Assignment » Restate word for word the lines of the material below, from the line with "def movedHead : Nat → RmaQueue → RmaQueue" to the line with "def stepRead (q", both lines included, and no others.

----------

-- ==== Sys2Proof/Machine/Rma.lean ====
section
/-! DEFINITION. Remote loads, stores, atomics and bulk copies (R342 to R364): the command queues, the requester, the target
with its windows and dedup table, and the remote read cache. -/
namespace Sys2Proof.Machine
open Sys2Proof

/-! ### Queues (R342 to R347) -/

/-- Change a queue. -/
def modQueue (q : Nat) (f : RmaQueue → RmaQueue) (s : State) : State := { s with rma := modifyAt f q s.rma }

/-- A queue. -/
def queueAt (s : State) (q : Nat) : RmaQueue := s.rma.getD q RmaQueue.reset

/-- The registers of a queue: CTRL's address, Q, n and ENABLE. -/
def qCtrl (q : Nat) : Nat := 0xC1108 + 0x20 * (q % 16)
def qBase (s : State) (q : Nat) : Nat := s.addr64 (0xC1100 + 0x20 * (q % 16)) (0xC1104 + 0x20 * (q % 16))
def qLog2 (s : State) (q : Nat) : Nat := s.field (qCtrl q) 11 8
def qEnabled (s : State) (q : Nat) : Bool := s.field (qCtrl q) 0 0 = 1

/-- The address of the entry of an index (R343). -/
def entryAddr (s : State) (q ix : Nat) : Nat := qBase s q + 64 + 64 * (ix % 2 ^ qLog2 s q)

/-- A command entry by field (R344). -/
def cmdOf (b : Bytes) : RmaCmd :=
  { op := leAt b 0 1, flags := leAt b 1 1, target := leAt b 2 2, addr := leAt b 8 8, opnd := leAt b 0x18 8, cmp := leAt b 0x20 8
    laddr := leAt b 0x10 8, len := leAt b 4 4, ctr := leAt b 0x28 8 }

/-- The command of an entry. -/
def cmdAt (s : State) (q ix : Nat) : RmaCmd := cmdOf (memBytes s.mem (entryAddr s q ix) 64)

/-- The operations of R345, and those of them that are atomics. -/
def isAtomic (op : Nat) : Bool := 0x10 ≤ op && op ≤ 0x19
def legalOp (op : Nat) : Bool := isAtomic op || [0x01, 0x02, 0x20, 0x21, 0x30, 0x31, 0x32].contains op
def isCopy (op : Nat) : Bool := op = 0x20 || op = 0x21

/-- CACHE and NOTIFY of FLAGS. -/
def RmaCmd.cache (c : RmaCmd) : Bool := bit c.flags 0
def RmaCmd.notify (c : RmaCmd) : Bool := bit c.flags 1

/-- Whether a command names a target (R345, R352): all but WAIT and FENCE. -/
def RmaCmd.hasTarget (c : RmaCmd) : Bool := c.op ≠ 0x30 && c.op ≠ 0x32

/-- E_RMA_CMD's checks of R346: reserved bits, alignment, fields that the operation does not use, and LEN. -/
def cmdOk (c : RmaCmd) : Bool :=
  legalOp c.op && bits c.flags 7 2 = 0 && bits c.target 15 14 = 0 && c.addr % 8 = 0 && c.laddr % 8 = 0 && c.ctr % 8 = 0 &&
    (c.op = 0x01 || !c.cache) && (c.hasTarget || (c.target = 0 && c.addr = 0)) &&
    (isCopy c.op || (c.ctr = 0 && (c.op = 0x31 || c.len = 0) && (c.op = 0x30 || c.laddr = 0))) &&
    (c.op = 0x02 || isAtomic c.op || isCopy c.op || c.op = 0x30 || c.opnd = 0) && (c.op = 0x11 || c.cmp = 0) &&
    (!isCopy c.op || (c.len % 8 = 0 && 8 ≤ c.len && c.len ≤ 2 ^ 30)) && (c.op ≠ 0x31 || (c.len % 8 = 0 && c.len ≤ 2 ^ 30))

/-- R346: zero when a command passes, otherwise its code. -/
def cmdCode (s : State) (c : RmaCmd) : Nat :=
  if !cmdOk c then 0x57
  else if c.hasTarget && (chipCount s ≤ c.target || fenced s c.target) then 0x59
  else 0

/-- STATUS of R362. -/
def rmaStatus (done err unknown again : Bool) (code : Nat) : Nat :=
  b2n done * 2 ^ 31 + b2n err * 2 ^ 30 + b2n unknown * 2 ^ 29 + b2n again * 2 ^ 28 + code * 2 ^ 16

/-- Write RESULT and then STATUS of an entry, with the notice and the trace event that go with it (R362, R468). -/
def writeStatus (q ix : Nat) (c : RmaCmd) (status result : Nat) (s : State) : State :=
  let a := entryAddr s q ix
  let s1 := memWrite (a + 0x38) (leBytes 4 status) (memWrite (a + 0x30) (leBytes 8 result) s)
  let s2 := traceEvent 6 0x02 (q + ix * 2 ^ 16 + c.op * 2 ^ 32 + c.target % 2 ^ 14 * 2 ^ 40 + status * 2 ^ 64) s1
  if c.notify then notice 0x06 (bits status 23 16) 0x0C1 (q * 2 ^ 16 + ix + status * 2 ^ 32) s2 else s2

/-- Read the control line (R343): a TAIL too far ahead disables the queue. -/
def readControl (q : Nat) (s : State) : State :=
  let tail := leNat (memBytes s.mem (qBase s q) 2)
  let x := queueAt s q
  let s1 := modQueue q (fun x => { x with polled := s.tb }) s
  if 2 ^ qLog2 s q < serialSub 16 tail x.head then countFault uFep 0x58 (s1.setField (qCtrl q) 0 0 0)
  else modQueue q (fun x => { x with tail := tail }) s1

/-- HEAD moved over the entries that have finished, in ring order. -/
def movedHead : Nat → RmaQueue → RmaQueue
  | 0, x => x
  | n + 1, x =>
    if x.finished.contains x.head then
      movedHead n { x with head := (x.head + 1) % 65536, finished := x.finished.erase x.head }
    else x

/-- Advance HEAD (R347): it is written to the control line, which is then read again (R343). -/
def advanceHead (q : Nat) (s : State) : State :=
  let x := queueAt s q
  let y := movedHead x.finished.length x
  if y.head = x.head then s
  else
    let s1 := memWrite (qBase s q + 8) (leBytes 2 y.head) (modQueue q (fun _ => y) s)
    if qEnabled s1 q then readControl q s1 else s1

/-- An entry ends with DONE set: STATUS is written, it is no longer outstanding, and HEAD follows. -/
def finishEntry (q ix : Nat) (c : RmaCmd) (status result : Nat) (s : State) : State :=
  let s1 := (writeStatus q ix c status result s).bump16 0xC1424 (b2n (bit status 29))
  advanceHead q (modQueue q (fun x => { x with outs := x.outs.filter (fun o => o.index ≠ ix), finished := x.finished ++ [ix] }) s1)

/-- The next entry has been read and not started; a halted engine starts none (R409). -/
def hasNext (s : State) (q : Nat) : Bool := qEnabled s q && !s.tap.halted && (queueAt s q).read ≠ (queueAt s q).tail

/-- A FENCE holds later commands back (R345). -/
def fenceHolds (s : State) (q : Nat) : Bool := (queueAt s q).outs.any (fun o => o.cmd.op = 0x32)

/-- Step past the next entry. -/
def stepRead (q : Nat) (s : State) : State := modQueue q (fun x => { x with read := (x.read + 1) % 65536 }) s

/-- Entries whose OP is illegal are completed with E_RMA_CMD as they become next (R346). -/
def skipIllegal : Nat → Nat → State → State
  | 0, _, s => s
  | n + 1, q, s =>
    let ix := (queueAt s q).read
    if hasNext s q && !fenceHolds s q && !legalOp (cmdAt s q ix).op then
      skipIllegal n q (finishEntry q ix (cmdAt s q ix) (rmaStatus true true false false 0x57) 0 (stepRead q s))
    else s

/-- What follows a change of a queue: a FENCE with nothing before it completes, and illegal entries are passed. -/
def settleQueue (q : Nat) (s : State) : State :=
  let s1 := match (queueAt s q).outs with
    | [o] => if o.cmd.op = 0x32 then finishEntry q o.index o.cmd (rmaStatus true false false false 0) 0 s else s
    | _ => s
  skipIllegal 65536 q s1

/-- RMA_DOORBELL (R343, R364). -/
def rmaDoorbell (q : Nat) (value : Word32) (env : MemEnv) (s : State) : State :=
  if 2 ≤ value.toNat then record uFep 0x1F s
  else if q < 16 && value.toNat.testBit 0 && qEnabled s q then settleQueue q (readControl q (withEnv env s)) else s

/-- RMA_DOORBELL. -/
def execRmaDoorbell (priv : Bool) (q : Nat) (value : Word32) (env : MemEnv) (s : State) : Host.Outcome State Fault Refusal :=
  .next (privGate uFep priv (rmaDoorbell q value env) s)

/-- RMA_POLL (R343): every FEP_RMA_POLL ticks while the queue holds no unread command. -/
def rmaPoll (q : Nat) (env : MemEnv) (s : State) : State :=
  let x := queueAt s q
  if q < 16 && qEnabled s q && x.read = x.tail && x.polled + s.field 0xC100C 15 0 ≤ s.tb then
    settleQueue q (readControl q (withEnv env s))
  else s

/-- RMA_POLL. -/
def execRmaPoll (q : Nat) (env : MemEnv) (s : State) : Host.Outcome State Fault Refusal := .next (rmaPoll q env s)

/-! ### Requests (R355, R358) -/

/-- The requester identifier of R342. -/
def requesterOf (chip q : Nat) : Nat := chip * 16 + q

----------

Answer area »
def movedHead : Nat → RmaQueue → RmaQueue
  | 0, x => x
  | n + 1, x =>
    if x.finished.contains x.head then
      movedHead n { x with head := (x.head + 1) % 65536, finished := x.finished.erase x.head }
    else x

/-- Advance HEAD (R347): it is written to the control line, which is then read again (R343). -/
def advanceHead (q : Nat) (s : State) : State :=
  let x := queueAt s q
  let y := movedHead x.finished.length x
  if y.head = x.head then s
  else
    let s1 := memWrite (qBase s q + 8) (leBytes 2 y.head) (modQueue q (fun _ => y) s)
    if qEnabled s1 q then readControl q s1 else s1

/-- An entry ends with DONE set: STATUS is written, it is no longer outstanding, and HEAD follows. -/
def finishEntry (q ix : Nat) (c : RmaCmd) (status result : Nat) (s : State) : State :=
  let s1 := (writeStatus q ix c status result s).bump16 0xC1424 (b2n (bit status 29))
  advanceHead q (modQueue q (fun x => { x with outs := x.outs.filter (fun o => o.index ≠ ix), finished := x.finished ++ [ix] }) s1)

/-- The next entry has been read and not started; a halted engine starts none (R409). -/
def hasNext (s : State) (q : Nat) : Bool := qEnabled s q && !s.tap.halted && (queueAt s q).read ≠ (queueAt s q).tail

/-- A FENCE holds later commands back (R345). -/
def fenceHolds (s : State) (q : Nat) : Bool := (queueAt s q).outs.any (fun o => o.cmd.op = 0x32)

/-- Step past the next entry. -/
def stepRead (q : Nat) (s : State) : State := modQueue q (fun x => { x with read := (x.read + 1) % 65536 }) s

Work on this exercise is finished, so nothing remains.